Using the data below, return all lines in which "chainFull" appears.

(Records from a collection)

- - - - -

-- ==== Sys2Proof/Machine/Media.lean ====
section
/-!
DEFINITION. Flash media management (chapter 11): staging, merges, erases, relocations, checkpoints, rebuilt pages,
and the flush and rebuild around a loss of power. The array, the journal and the log chains are in
`Machine/Flash.lean` and `Machine/Journal.lean`, the objects of the array in `Machine/Objects.lean`.
-/

namespace Sys2Proof.Machine

/-! ### Staging (R319, R320) -/

/-- Sectors of logical block `part` of an object that a range of `n` sectors from `first` names: the first
of them in the block, and their number. -/
def rangeIn (first n part : Nat) : Nat × Nat :=
  let lo := max first (part * lbSectors)
  let hi := min (first + n) ((part + 1) * lbSectors)
  (lo - part * lbSectors, hi - lo)

/-- The logical blocks of an object that a range touches. -/
def partsOf (first n : Nat) : List Nat :=
  if n = 0 then [] else
    (List.range ((first + n - 1) / lbSectors + 1 - first / lbSectors)).map (fun i => first / lbSectors + i)

/-- The sectors of a range that lie in logical blocks covered in part: block and sector in it. Only the first
and the last block of a range can be covered in part. -/
def partSectors (first n : Nat) : List (Nat × Nat) :=
  let ps := partsOf first n
  let ends := if ps.length ≤ 1 then ps else [ps.headD 0, ps.getLastD 0]
  ((ends.filter (fun p => (rangeIn first n p).2 != lbSectors)).map (fun p =>
    let r := rangeIn first n p
    (List.range r.2).map (fun i => (p, r.1 + i)))).flatten

/-- The volume that a command's handle names. -/
def State.volume? (s : State) (h : Nat) : Option Obj :=
  match s.obj? h with
  | some o => if o.kind = .volume then some o else none
  | none => none

/-- Whether an UNMAP record of a logical block that a command touches waits to be programmed (R331). -/
def State.unmapQueued (s : State) (c : Cmd) : Bool :=
  match s.volume? c.object with
  | none => false
  | some o =>
    (partsOf c.p0 c.p1).any (fun p =>
      s.media.waiting.any (fun r => r.type == 3 && r.lblock == s.lbPlace (lbNum o.num p)))

/-- Completes a command that waited for its staged entries and records, once none is left (R331, R441). -/
def State.stagedDone (s : State) (u : Nat) : State :=
  match s.cmd? u with
  | none => s
  | some c =>
    if s.media.staging.any (fun e => e.uid == some u) then s
    else if c.opcode = 0x12 ∧ c.begun ∧ c.progress = (partSectors c.p0 c.p1).length ∧ s.unmapQueued c = false then
      s.complete u { status := .ok }
    else if c.opcode = 0x11 ∧ c.whole ∧ c.progress = c.payload.length / 4096 then
      s.complete u (c.verdict.getD { status := .ok, result0 := c.progress })
    else s

/-- Whether the media work now: not held, not off, not in HARD_ERROR (R404) nor in recovery or a firmware
commit (R393, R396) nor in a life-cycle change (R390), the flash back-end on (R444). -/
def State.mediaRuns (s : State) : Bool :=
  decide (s.hw.phase = .running) && s.hw.started && decide (s.hw.pstate ≠ .sleep) &&
  decide (s.sec.err ≠ .hard) && decide (s.sec.boot = 0) && !s.sec.lcBusy

/-- STAGING_PROGRAM (R319, R320, R332): staged sectors of a logical block are programmed into its log block. Where a
program fails (`good` false), a superblock just opened retires, and one that holds entries is relocated and then
retires; the sectors stay staged. -/
def execStagingProgram (lb : Nat) (p : LogProgram) (s : State) : Result :=
  let mine := s.media.staging.filter (fun e => e.lb == lb)
  let l := s.lblock lb
  if s.mediaRuns = false ∨ mine = [] then .next s
  else if l.logFull ∧ (4 ≤ l.chain.length ∨ 4096 ≤ s.logsUsed ∨ s.locFree p.loc true .log = false) then .next s
  else if p.good = false then
    .next (if l.logFull then (s.retireSb p.loc).sync
      else match l.chain.getLast? with
        | some b => s.setSb { s.sblock b.loc with failing := true }
        | none => s)
  else
    let us := (mine.filterMap (fun e => e.uid)).dedup
    .next (us.foldl State.stagedDone (s.programLog lb p.loc).sync).settle

/-! ### Merges (R321 to R324, R326) -/

/-- The distinct sectors of log entries, ascending. -/
def entrySectors (es : List LogEntry) : List Nat := es.foldl (fun l e => insertNat e.sector l) []

/-- The kind of a merge of these entries: 0 switch, 1 partial, 2 full (R322). -/
def mergeKind (es : List LogEntry) : Nat :=
  let ss := entrySectors es
  if ss.length = lbSectors then 0
  else if ss.zipIdx.all (fun p => p.1 == p.2 || p.1 + ss.length == lbSectors + p.2) then 1 else 2

/-- A SECURE_DISCARD under way names sectors of a logical block (R321 case 5). -/
def State.secured (s : State) (l : LBlock) : Bool :=
  s.link.cmds.any (fun c => c.opcode == 0x13 && c.begun && !c.finished &&
    (match s.volume? c.object with
     | some o => o.num == l.owner && decide (0 < (rangeIn c.p0 c.p1 l.part).2)
     | none => false))

/-- Whether the chain of a logical block is full: it can take no further entry (R320, R321 case 1). -/
def LBlock.chainFull (l : LBlock) : Bool :=
  decide (4 * logEntries ≤ (chainEntries l.chain).length) || (decide (4 ≤ l.chain.length) && l.logFull)

/-- Whether the fold engine merges a logical block now, idle time apart (R321). -/
def State.mergeDue (s : State) (l : LBlock) : Bool :=
  l.chainFull || decide ((entrySectors (chainEntries l.chain)).length = lbSectors) ||
  (decide (4096 < s.logsUsed + 512) &&
    s.media.lblocks.all (fun x => x.chain.isEmpty || decide (l.lastAt ≤ x.lastAt))) ||
  (s.secured l && !(s.media.staging.any (fun e => e.lb == l.num)))

/-- The modes of the superblocks that a merge of a logical block writes: one four-bit superblock, or those of its
tier (R322). -/
def State.mergeModes (s : State) (l : LBlock) : List Bool :=
  if l.mapped = [] then [false] else l.mapped.map (fun p => (s.sblock p).oneBit)

/-- Begins a merge into the superblocks at `locs` (R322, R323, R326): the jseq of its COMMIT record is reserved
before they are opened, and stands in their headers with folded_through. -/
def State.startMerge (s : State) (l : LBlock) (locs : List SbLoc) : State :=
  let j := s.newJseq
  let s := locs.foldl (fun s p =>
    let o := s.openSb p .t2 .copying l.num (some j.1)
    o.2.setSb { o.2.sblock p with folded := l.folds l.chain }) j.2
  s.setLb { l with
    chain := []
    merge := some { locs := locs, seq := s.media.nextSeq - 1, jseq := j.1, frozen := l.chain
                    kind := mergeKind (chainEntries l.chain) } }

/-- Whether a merge of a logical block may begin into the named superblocks. -/
def State.mergeable (s : State) (l : LBlock) (locs : List SbLoc) : Bool :=
  let modes := s.mergeModes l
  s.mediaRuns && l.merge.isNone && !l.chain.isEmpty && decide (locs.length = modes.length) && decide locs.Nodup &&
  (locs.zip modes).all (fun x => s.locFree x.1 x.2 .t2)

/-- MERGE_START (R321 cases 1, 2, 3, 5). -/
def execMergeStart (lb : Nat) (locs : List SbLoc) (s : State) : Result :=
  let l := s.lblock lb
  if s.mergeable l locs && s.mergeDue l then .next (s.startMerge l locs) else .next s

/-- LOG_IDLE_TIMEOUT (R321 case 4): 10 s without an entry and 100 ms of idle flash. -/
def execLogIdleTimeout (lb : Nat) (locs : List SbLoc) (s : State) : Result :=
  let l := s.lblock lb
  if s.mergeable l locs && !(s.media.staging.any (fun e => e.lb == lb)) then .next (s.startMerge l locs)
  else .next s

/-- The copy of a merge is closed, and its COMMIT record queued for the journal (R326). -/
def State.commitMerge (s : State) (lb : Nat) : State :=
  let l := s.lblock lb
  match l.merge with
  | none => s
  | some m =>
    if m.closed then s
    else
      let s := m.locs.foldl (fun s p => s.setSb { s.sblock p with closed := true }) s
      let s := s.setLb { l with merge := some { m with closed := true } }
      (s.queueRec
        { jseq := m.jseq, type := 1, lblock := s.lbPlace lb, newSeq := m.seq, oldSeq := l.seq, newLocs := m.locs
          oldLoc := l.mapped.head? }).sync

/-- MERGE_COMMIT (R323, R324, R326, R332): where a program of the copy has failed (`good` false), its first
superblock retires and the merge has to begin again. -/
def execMergeCommit (e : MergeEnd) (s : State) : Result :=
  if s.mediaRuns = false then .next s
  else if e.good then .next (s.commitMerge e.lb)
  else match (s.lblock e.lb).merge with
    | none => .next s
    | some m =>
      if m.closed then .next s
      else
        let s := s.abandonMerge (s.lblock e.lb)
        .next ((match m.locs.head? with
          | some p => s.retireSb p
          | none => s).sync)

/-! ### Erases and relocations (R326, R329, R330, R332, R334) -/

/-- SUPERBLOCK_ERASE (R326 step 3, R331, R332): a released superblock is erased once the record that releases it is
programmed; when the erase fails, it retires. What a retired one still holds may be erased, too. -/
def execSuperblockErase (loc : SbLoc) (good : Bool) (s : State) : Result :=
  let b := s.sblock loc
  if s.mediaRuns = false then .next s
  else if b.role = .released ∧ b.freed ≤ s.media.nextProg then
    .next (if good then s.eraseSb loc else s.retireSb loc).sync
  else if b.role = .retired ∧ good = true then
    .next ((s.setSb { b with owners := [] }).count (groupBlock loc) 3 1)
  else .next s

/-- Whether a superblock is due for relocation (R330, R332, R334). -/
def State.relocDue (s : State) (b : SBlock) : Bool :=
  b.rebuilt || b.failing || decide (100000 ≤ b.reads) || decide (b.wear + 3000 < s.setWear b.loc) ||
  s.setFailed b.loc.dieSet.val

- - - - -

*RESPONSE TO THIS EXERCISE*.
def LBlock.chainFull (l : LBlock) : Bool :=
  l.chainFull || decide ((entrySectors (chainEntries l.chain)).length = lbSectors) ||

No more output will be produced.